*** DATASET EXTRACT Section Begins ***

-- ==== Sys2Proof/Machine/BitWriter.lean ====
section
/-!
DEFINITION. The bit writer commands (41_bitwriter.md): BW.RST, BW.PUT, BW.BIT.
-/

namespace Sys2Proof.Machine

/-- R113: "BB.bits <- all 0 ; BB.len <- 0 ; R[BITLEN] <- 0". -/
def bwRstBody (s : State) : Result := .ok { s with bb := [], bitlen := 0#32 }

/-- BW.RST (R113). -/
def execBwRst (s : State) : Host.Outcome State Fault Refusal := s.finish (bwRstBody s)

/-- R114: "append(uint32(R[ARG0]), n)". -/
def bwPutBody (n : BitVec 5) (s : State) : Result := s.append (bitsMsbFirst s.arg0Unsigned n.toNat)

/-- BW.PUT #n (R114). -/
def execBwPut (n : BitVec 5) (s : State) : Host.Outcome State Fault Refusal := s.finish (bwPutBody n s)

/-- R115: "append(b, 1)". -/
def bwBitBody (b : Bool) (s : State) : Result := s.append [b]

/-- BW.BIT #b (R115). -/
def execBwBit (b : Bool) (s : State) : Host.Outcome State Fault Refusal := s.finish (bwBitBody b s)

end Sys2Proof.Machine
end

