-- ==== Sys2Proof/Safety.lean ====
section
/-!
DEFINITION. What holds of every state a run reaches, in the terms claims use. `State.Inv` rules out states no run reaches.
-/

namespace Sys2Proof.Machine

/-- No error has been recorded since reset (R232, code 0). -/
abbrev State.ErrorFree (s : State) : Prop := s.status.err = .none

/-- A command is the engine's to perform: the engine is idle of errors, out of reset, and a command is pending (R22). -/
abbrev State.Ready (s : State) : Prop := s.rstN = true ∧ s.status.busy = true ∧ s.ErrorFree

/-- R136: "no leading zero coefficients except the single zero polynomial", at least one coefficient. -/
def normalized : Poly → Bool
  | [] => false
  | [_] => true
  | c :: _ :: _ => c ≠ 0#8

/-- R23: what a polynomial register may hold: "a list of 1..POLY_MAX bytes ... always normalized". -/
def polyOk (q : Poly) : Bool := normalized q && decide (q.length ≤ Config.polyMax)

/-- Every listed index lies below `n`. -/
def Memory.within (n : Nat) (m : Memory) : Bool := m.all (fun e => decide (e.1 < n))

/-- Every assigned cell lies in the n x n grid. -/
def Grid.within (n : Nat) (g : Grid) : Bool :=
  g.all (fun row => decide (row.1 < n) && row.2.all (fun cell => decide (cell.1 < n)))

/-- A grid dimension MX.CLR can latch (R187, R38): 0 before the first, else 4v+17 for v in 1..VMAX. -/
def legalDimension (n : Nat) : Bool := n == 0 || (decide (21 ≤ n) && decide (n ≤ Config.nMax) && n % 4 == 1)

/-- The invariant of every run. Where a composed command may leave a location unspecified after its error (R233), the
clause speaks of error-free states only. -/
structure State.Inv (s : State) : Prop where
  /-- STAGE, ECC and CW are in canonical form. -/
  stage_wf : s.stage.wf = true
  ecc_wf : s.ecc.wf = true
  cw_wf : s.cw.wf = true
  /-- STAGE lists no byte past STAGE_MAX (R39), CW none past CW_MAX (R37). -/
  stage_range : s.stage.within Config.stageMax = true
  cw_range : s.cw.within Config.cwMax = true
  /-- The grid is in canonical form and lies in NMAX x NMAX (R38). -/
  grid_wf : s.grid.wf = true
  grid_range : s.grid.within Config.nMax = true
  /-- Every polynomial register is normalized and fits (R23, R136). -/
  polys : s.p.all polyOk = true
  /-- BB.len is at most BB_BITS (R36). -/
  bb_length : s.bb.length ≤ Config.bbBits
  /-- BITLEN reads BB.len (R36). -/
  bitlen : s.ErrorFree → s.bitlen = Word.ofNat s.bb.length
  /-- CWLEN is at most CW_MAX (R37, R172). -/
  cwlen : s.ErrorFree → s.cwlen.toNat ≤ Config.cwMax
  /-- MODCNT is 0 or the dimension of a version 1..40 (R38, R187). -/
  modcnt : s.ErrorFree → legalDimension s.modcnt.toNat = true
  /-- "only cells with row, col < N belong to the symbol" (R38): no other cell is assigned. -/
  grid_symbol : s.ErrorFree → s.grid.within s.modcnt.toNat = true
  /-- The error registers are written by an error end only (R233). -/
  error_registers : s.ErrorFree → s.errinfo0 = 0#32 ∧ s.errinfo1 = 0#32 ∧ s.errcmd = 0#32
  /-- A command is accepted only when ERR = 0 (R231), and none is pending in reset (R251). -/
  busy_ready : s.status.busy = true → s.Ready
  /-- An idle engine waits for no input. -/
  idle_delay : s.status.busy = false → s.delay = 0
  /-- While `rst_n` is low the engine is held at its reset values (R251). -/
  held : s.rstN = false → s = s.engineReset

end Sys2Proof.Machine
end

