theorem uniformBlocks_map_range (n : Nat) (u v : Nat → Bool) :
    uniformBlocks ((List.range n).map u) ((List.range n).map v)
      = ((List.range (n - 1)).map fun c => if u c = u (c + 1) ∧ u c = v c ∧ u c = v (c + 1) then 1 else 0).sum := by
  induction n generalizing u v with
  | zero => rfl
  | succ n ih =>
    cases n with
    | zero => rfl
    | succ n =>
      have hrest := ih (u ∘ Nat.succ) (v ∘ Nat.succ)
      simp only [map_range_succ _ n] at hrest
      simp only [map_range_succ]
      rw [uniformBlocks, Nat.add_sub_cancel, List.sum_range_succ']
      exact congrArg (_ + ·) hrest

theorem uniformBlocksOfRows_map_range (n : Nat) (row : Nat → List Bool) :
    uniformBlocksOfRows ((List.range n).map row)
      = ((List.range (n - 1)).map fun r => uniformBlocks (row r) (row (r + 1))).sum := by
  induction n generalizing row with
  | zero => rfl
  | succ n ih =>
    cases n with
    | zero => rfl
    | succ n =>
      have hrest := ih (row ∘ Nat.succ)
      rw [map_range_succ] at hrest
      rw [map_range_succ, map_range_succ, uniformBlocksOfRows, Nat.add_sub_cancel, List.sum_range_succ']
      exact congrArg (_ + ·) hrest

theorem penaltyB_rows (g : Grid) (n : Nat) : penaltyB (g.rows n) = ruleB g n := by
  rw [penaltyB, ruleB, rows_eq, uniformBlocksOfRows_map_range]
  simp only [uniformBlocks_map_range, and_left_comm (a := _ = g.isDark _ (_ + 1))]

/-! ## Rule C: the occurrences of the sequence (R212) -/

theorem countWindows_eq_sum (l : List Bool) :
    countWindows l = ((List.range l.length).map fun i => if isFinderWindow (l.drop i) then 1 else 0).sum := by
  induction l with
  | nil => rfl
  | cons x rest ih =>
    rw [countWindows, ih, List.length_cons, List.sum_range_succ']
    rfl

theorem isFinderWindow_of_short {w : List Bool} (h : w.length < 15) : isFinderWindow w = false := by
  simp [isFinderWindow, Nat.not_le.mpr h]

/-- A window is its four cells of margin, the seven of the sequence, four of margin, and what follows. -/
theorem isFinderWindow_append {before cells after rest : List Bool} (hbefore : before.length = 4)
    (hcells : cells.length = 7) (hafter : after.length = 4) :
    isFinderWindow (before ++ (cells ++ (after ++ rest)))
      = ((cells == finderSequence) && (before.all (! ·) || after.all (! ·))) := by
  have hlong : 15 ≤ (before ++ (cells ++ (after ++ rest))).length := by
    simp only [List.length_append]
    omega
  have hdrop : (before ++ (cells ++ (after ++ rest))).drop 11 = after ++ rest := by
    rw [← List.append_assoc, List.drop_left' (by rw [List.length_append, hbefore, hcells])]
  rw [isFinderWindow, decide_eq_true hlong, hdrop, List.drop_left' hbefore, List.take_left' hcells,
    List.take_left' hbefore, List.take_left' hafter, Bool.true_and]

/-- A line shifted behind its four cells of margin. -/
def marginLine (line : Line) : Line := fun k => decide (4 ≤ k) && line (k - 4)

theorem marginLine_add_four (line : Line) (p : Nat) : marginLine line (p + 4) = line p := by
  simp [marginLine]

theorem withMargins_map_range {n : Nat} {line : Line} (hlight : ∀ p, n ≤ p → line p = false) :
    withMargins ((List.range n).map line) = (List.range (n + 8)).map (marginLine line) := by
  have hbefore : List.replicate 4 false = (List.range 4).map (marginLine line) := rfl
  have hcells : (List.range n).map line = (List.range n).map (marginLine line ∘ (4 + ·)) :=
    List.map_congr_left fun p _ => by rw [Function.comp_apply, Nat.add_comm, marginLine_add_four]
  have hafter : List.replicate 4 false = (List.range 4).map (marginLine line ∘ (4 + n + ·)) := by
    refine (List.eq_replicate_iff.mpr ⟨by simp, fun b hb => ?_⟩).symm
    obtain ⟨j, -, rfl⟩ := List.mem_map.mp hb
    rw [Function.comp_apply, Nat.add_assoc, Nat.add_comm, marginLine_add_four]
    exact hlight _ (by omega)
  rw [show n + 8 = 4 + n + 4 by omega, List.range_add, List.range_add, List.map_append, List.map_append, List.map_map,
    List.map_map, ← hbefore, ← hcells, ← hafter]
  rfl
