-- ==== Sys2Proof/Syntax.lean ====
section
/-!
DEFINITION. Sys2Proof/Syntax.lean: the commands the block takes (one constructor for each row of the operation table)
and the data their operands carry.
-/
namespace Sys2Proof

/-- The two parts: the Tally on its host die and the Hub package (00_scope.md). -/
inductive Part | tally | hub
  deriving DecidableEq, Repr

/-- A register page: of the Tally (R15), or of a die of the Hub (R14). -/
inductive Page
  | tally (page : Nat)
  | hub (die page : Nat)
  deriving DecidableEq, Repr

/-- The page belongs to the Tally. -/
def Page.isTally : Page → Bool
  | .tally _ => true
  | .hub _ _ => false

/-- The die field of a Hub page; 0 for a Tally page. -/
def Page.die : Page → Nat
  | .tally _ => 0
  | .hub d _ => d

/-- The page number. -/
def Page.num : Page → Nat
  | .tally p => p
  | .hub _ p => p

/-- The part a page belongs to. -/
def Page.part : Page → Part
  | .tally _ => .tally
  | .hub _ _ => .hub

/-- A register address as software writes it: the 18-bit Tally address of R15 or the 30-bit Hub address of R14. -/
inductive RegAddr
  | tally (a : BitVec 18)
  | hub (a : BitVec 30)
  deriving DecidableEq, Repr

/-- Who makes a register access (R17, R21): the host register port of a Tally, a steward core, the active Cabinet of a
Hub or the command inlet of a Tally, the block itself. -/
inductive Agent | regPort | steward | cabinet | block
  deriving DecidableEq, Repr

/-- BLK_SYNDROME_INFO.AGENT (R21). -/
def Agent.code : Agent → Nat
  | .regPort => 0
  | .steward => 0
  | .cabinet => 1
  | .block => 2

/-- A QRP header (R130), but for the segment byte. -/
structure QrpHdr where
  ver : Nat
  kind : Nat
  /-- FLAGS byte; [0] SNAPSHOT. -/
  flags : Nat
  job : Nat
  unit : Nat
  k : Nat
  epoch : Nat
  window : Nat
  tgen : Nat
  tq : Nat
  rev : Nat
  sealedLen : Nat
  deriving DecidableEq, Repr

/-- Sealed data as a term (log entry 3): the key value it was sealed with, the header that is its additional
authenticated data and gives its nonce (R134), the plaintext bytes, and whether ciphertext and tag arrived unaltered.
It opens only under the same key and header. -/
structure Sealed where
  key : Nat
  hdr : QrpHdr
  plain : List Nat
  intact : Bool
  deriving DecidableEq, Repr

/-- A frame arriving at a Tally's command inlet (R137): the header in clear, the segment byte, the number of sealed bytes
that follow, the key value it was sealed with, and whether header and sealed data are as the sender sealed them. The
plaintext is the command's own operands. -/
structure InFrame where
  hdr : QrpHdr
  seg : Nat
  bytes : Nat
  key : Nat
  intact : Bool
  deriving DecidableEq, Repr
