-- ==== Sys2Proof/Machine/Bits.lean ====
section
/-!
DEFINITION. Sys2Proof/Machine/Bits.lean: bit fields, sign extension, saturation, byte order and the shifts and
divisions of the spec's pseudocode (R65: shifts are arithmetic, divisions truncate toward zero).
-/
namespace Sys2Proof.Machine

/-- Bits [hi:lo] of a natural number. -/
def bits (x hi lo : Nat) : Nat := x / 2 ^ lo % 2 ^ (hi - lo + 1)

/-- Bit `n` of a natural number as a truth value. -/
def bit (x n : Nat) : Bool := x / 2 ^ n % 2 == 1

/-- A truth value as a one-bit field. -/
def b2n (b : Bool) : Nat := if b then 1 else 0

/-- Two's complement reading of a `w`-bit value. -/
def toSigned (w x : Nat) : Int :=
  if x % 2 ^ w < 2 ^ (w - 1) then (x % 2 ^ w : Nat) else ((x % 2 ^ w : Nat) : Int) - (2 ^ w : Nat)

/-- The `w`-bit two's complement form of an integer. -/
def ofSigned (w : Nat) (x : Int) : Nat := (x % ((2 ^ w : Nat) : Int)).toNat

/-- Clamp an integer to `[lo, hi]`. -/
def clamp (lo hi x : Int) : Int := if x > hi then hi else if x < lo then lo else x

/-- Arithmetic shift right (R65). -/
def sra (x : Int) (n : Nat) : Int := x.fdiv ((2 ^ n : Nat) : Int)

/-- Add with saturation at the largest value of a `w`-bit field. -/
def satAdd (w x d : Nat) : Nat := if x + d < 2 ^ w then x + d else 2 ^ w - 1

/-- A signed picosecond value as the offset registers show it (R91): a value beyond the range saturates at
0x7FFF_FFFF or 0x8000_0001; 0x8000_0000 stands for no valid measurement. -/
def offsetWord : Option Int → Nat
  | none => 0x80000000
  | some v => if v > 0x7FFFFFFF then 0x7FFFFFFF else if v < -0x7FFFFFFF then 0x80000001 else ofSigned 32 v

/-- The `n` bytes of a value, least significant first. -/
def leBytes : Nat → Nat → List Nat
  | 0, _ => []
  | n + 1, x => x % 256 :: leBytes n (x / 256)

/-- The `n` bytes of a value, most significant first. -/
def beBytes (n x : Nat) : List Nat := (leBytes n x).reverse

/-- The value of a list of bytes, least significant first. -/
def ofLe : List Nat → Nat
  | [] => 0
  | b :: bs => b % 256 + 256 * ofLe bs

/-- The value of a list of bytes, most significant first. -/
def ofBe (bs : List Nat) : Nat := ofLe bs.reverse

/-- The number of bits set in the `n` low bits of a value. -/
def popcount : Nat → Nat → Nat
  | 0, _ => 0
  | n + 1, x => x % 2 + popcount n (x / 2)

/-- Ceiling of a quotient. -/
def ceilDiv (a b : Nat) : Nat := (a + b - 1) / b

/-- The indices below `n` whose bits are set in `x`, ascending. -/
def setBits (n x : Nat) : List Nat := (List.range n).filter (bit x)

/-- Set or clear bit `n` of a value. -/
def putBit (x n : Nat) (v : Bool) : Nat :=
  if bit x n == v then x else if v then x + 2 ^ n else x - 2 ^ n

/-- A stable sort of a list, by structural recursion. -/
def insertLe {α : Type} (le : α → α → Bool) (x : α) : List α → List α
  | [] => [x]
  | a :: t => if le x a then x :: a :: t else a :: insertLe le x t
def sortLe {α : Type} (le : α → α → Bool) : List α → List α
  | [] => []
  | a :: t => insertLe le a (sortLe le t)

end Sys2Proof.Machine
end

*** DATASET EXTRACT Section Ends ***

Would you copy out exactly the lines above that start at the one containing "theorem penaltyB_rows (g" and end at the one containing "simp [isFinderWindow, Nat.not_le.mpr h]", inclusive?

_EXPECTED ANSWER_.
theorem penaltyB_rows (g : Grid) (n : Nat) : penaltyB (g.rows n) = ruleB g n := by
  rw [penaltyB, ruleB, rows_eq, uniformBlocksOfRows_map_range]
  simp only [uniformBlocks_map_range, and_left_comm (a := _ = g.isDark _ (_ + 1))]

/-! ## Rule C: the occurrences of the sequence (R212) -/

theorem countWindows_eq_sum (l : List Bool) :
    countWindows l = ((List.range l.length).map fun i => if isFinderWindow (l.drop i) then 1 else 0).sum := by
  induction l with
  | nil => rfl
  | cons x rest ih =>
    rw [countWindows, ih, List.length_cons, List.sum_range_succ']
    rfl

theorem isFinderWindow_of_short {w : List Bool} (h : w.length < 15) : isFinderWindow w = false := by
  simp [isFinderWindow, Nat.not_le.mpr h]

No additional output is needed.